Computer Science and Software Engineering, College of Engineering, University of Canterbury, 20 Kirkwood Ave, Upper Riccarton, Christchurch, 8041, New Zealand.
Radiology Services, Canterbury District Health board, Christchurch, New Zealand.
J Digit Imaging. 2020 Feb;33(1):273-285. doi: 10.1007/s10278-019-00211-5.
Speckle noise reduction algorithms are extensively used in the field of ultrasound image analysis with the aim of improving image quality and diagnostic accuracy. However, significant speckle filtering induces blurring, and this requires the enhancement of features and fine details. We propose a novel framework for both multiplicative noise suppression and robust contrast enhancement and demonstrate its effectiveness using a wide range of clinical ultrasound scans. Our approach to noise suppression uses a novel algorithm based on a convolutional neural network that is first trained on synthetically modeled ultrasound images and then applied on real ultrasound videos. The feature improvement stage uses an improved contrast-limited adaptive histogram equalization (CLAHE) method for enhancing texture features, contrast, resolvable details, and image structures to which the human visual system is sensitive in ultrasound video frames. The proposed CLAHE algorithm also considers an automatic system for evaluating the grid size using entropy, and three different target distribution functions (uniform, Rayleigh, and exponential), and interpolation techniques (B-spline, cubic, and Lanczos-3). An extensive comparative study has been performed to find the most suitable distribution and interpolation techniques and also the optimal clip limit for ultrasound video feature enhancement after speckle suppression. Subjective assessments by four radiologists and experimental validation using three quality metrics clearly indicate that the proposed framework generates superior performance compared with other well-established methods. The processing pipeline reduces speckle effectively while preserving essential information and enhancing the overall visual quality and therefore could find immediate applications in real-time ultrasound video segmentation and classification algorithms.
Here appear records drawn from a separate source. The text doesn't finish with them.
-- ==== Sys2Proof/Tests/Slice0.lean ====
section
/-! SUPPORT. The model's own tests: the well-formedness smoke, the manual's worked examples, one or two single steps for
each command, and a witness for every statement that has hypotheses. Every expected value comes from spec/ (a table, a
worked example or a rule) or from hand calculation by a rule. -/

namespace Sys2Proof.Tests

set_option Elab.async false

open Sys2Proof Sys2Proof.Machine

/-! ## Helpers -/

/-- The state after a command; the state itself where the command gave none. -/
def after (c : Instr) (s : State) : State :=
  match exec c s with
  | .next t => t
  | .fault _ | .refused _ => s

/-- The part after power-on with both links UP, no OFFER waiting and nothing else changed. -/
def base : State := State.reset.setPorts (.cleared .up .up)

/-- The part in AGREED(p), with the profile in force p. -/
def agreed (p : ProfileCode) : State :=
  base.setAgreement { base.agreement with state := .agreed p, profile := p, offerTimer := .stopped }

/-- An Ethernet frame of the stream protocol, padded to 64 bytes, with four bytes of FCS. -/
def frame (kind : Byte) (fields : Bytes) : RxFrame :=
  let b : Bytes := [0xFF, 0xFF, 0xFF, 0xFF, 0xFF, 0xFF, 0x02, 0, 0, 0, 0, 0x99, 0x9A, 0x4E, kind, 0,
    BitVec.ofNat 8 (fields.length / 256), BitVec.ofNat 8 fields.length] ++ fields
  ⟨b ++ List.replicate (60 - b.length) 0 ++ [1, 2, 3, 4], true⟩

/-- A frame of another type value, `n` bytes long. -/
def other (n : Nat) : RxFrame := ⟨List.replicate n 0x08, true⟩

/-- A request as the request queue holds it, from source 0x020000000099 with tag 7. -/
def req (kind : Byte) (body : Bytes) : Request := ⟨0x020000000099, 7, kind, 4 + body.length, body⟩

/-- `s` with a request in service. -/
def srv (s : State) (kind : Byte) (body : Bytes) : State :=
  s.setManagement ⟨[], some (req kind body), .power, false⟩

theorem serving_srv {s : State} {kind : Byte} {body : Bytes} {k : RequestKind} (h : s.resetLine = false)
    (hv : (req kind body).validKind = some k) : Serving (srv s kind body) k (req kind body) := ⟨h, rfl, hv⟩

theorem arrives_of {s : State} {port : Port} {f : RxFrame} (h : s.resetLine = false ∧ s.ports.link port = .up ∧
    f.fcsGood = true ∧ 64 ≤ f.bytes.length ∧ f.bytes.length ≤ 1522) : Arrives s port f :=
  ⟨h.1, h.2.1, h.2.2.1, h.2.2.2.1, h.2.2.2.2⟩

/-- The result code and body in the answer slot. -/
def answerOf (s : State) : Option (Result × Bytes) := s.ports.answerSlot.map fun a => (a.result, a.body)

/-! ## Well-formedness -/

theorem test_wellFormed_refuses_good_fcs_without_fcs_bytes :
    (Instr.receptionEnd .a ⟨[1, 2, 3], true⟩).wellFormed = false := by decide
theorem test_wellFormed_accepts_four_bytes : (Instr.receptionEnd .b ⟨[1, 2, 3, 4], true⟩).wellFormed = true := by decide
theorem test_wellFormed_accepts_short_bad_frame : (Instr.receptionEnd .a ⟨[1], false⟩).wellFormed = true := by decide
theorem test_wellFormed_accepts_power_on : (Instr.powerOn 63 .hz60).wellFormed = true := by decide

/-! ## Arithmetic of the manual's worked examples -/

/-- The table of R59 (chapter 4). -/
theorem test_calibration_examples :
    clampValue (calibrate ⟨40000, 1000⟩ 100000) = 120850 ∧ clampValue (calibrate ⟨16384, 0⟩ (-3)) = -2 ∧
    clampValue (calibrate ⟨1, 0⟩ (-1)) = 0 ∧ clampValue (calibrate ⟨32768, 0⟩ 8000000) = 524287 ∧
    clampValue (calibrate ⟨0, -2000⟩ 5000) = 0 := by decide +kernel
/-- The table of nominal periods (spec/00_scope.md, Symbols). -/
theorem test_nominal_periods :
    (List.range 8).map (fun i => nominalPeriod .hz60 (Fin.ofNat 8 i)) =
      [6990506, 6990506, 10485760, 10485760, 13981013, 13981013, 20971520, 20971520] ∧
    nominalPeriod .hz50 2 = 12582912 := by decide +kernel
/-- The worked crossing of chapter 5: t, M, and the two filter steps. -/
theorem test_crossing_and_filter :
    crossingTime 5129 (-2000) 6000 = 336084992 ∧
    classifyAt 8388608 (some 327729152) 336084992 = .accepted 336084992 8355840 ∧
    filterPeriod 8388608 8388608 8355840 = 8384512 ∧ filterPeriod 8388608 8384512 8384500 = 8384511 ∧
    increment 8384511 = 65568 ∧ ageReached 8388608 255 = false ∧ ageReached 8388608 256 = true := by decide +kernel
/-- The worked resampler of chapter 6 at 60 Hz. -/
theorem test_resampler_points :
    increment 6990506 = 78643 ∧ interpolate 1000 2000 5536 78643 = 1070 ∧ interpolate 1000 2000 71072 78643 = 1904 ∧
    interpolate 1000 2000 64 78643 = 1001 ∧ interpolate 1000 2000 65600 78643 = 1834 := by decide +kernel

/-- The impulse of chapter 7: 2^18 at point 16. -/
def impulse : Vector Int 128 := upd (Vector.replicate 128 0) 16 262144

theorem test_impulse_phasors :
    (orders 8).map (phasorOf impulse) = [⟨2896, -2896⟩, ⟨0, -4096⟩, ⟨-2896, -2896⟩, ⟨-4096, 0⟩, ⟨-2896, 2896⟩, ⟨0, 4096⟩,
      ⟨2896, 2896⟩, ⟨4096, 0⟩] := by decide +kernel
theorem test_impulse_correction :
    Phasor.correct ⟨2896, -2896⟩ ⟨0, 32767⟩ = ⟨2896, 2896⟩ ∧
    activeProduct ⟨2896, -2896⟩ ⟨2896, 2896⟩ = 0 ∧ reactiveProduct ⟨2896, -2896⟩ ⟨2896, 2896⟩ = -16773632 ∧
    Phasor.squared ⟨2896, -2896⟩ = 16773632 := by decide +kernel

/-- Group G1 with weight 128 for order 5, NONE for the others. -/
def groupsG1 : Vector GroupEntry 49 := upd (Vector.replicate 49 ⟨.none, 0⟩) 3 ⟨.g1, 128⟩

/-- The worked cycle of chapter 8: the contributions, and AI and HE at K = 2^40. -/
theorem test_contributions_example :
    contributions groupsG1 [36000000000, 0, 0, 0, -300000000] [27000000000, 0, 0, 0, -240000000] 5 128 =
      #v[1179648000000000, 0, 884736000000000, 0, 0, 0, 0, 9830400000000, 0, 7864320000000, 0, 0] := by decide +kernel
theorem test_division_example :
    Register.addEnergy ⟨999999999500, 0, 0⟩ (2 ^ 40) 1179648000000000 = (⟨572, 971535024128, 1⟩, 1072) ∧
    Register.addEnergy ⟨0, 0, 0⟩ (2 ^ 40) 884736000000000 = (⟨804, 728651268096, 0⟩, 804) ∧
    Register.addEnergy ⟨0, 0, 0⟩ (2 ^ 40) 9830400000000 = (⟨8, 1034306977792, 0⟩, 8) := by decide +kernel
/-- The worked block of chapter 9. -/
theorem test_frequency_and_distortion :
    meanFrequency 6400 83903445 10 = 49989 ∧ thdOf 900000000000 9000000000 = 1000 ∧
    thdOf 25000000000 410000000 = 1280 := by decide +kernel
/-- The worked limit sequence of chapter 9, tap 4: each record as (evaluated, exceeding). -/
theorem test_limit_sequence :
    ([(true, false), (true, true), (true, true), (true, false), (true, false), (true, true), (true, false),
        (false, false), (true, false), (true, false)].foldl
      (fun (l : LimitState × List (LimitState × Option LimitOutcome)) (x : Bool × Bool) =>
        ((l.1.move x.1 x.2).1, l.2 ++ [l.1.move x.1 x.2])) (.normal, [])).2 =
      [(⟨false, 0⟩, none), (⟨true, 0⟩, some .entered), (⟨true, 0⟩, none), (⟨true, 1⟩, none), (⟨true, 2⟩, none),
       (⟨true, 0⟩, none), (⟨true, 1⟩, none), (⟨true, 1⟩, none), (⟨true, 2⟩, none), (⟨false, 0⟩, some .cleared)] := by
  decide +kernel
/-- Packed decimal of R174: the count 572. -/
theorem test_packed_decimal : packedDecimal 572 = [0, 0, 0, 0, 5, 0x72] ∧
    readPackedDecimal [0x99, 0x99, 0x99, 0x99, 0x99, 0x99] 0 6 = some 999999999999 ∧
    readPackedDecimal [0, 0, 0, 0, 0, 0x0A] 0 6 = none := by decide +kernel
斑点噪声减少算法在超声图像分析领域得到了广泛的应用,旨在提高图像质量和诊断准确性。然而,显著的斑点滤波会导致模糊,这需要增强特征和精细细节。我们提出了一种新的用于乘法噪声抑制和稳健对比度增强的框架,并使用广泛的临床超声扫描证明了其有效性。我们的噪声抑制方法采用了一种基于卷积神经网络的新算法,该算法首先在合成模型化的超声图像上进行训练,然后应用于真实的超声视频。特征改进阶段使用改进的对比度限制自适应直方图均衡化(CLAHE)方法来增强纹理特征、对比度、可分辨细节和超声视频帧中人类视觉系统敏感的图像结构。所提出的 CLAHE 算法还考虑了一种使用熵自动评估网格大小的系统,以及三种不同的目标分布函数(均匀、瑞利和指数)和插值技术(B 样条、立方和 Lanczos-3)。进行了广泛的比较研究,以找到最适合的分布和插值技术,以及在斑点抑制后进行超声视频特征增强的最佳剪辑限制。四位放射科医生的主观评估和使用三个质量指标的实验验证清楚地表明,与其他成熟的方法相比,所提出的框架具有更好的性能。该处理流水线可以在有效去除斑点的同时保留重要信息,提高整体视觉质量,因此可以在实时超声视频分割和分类算法中立即得到应用。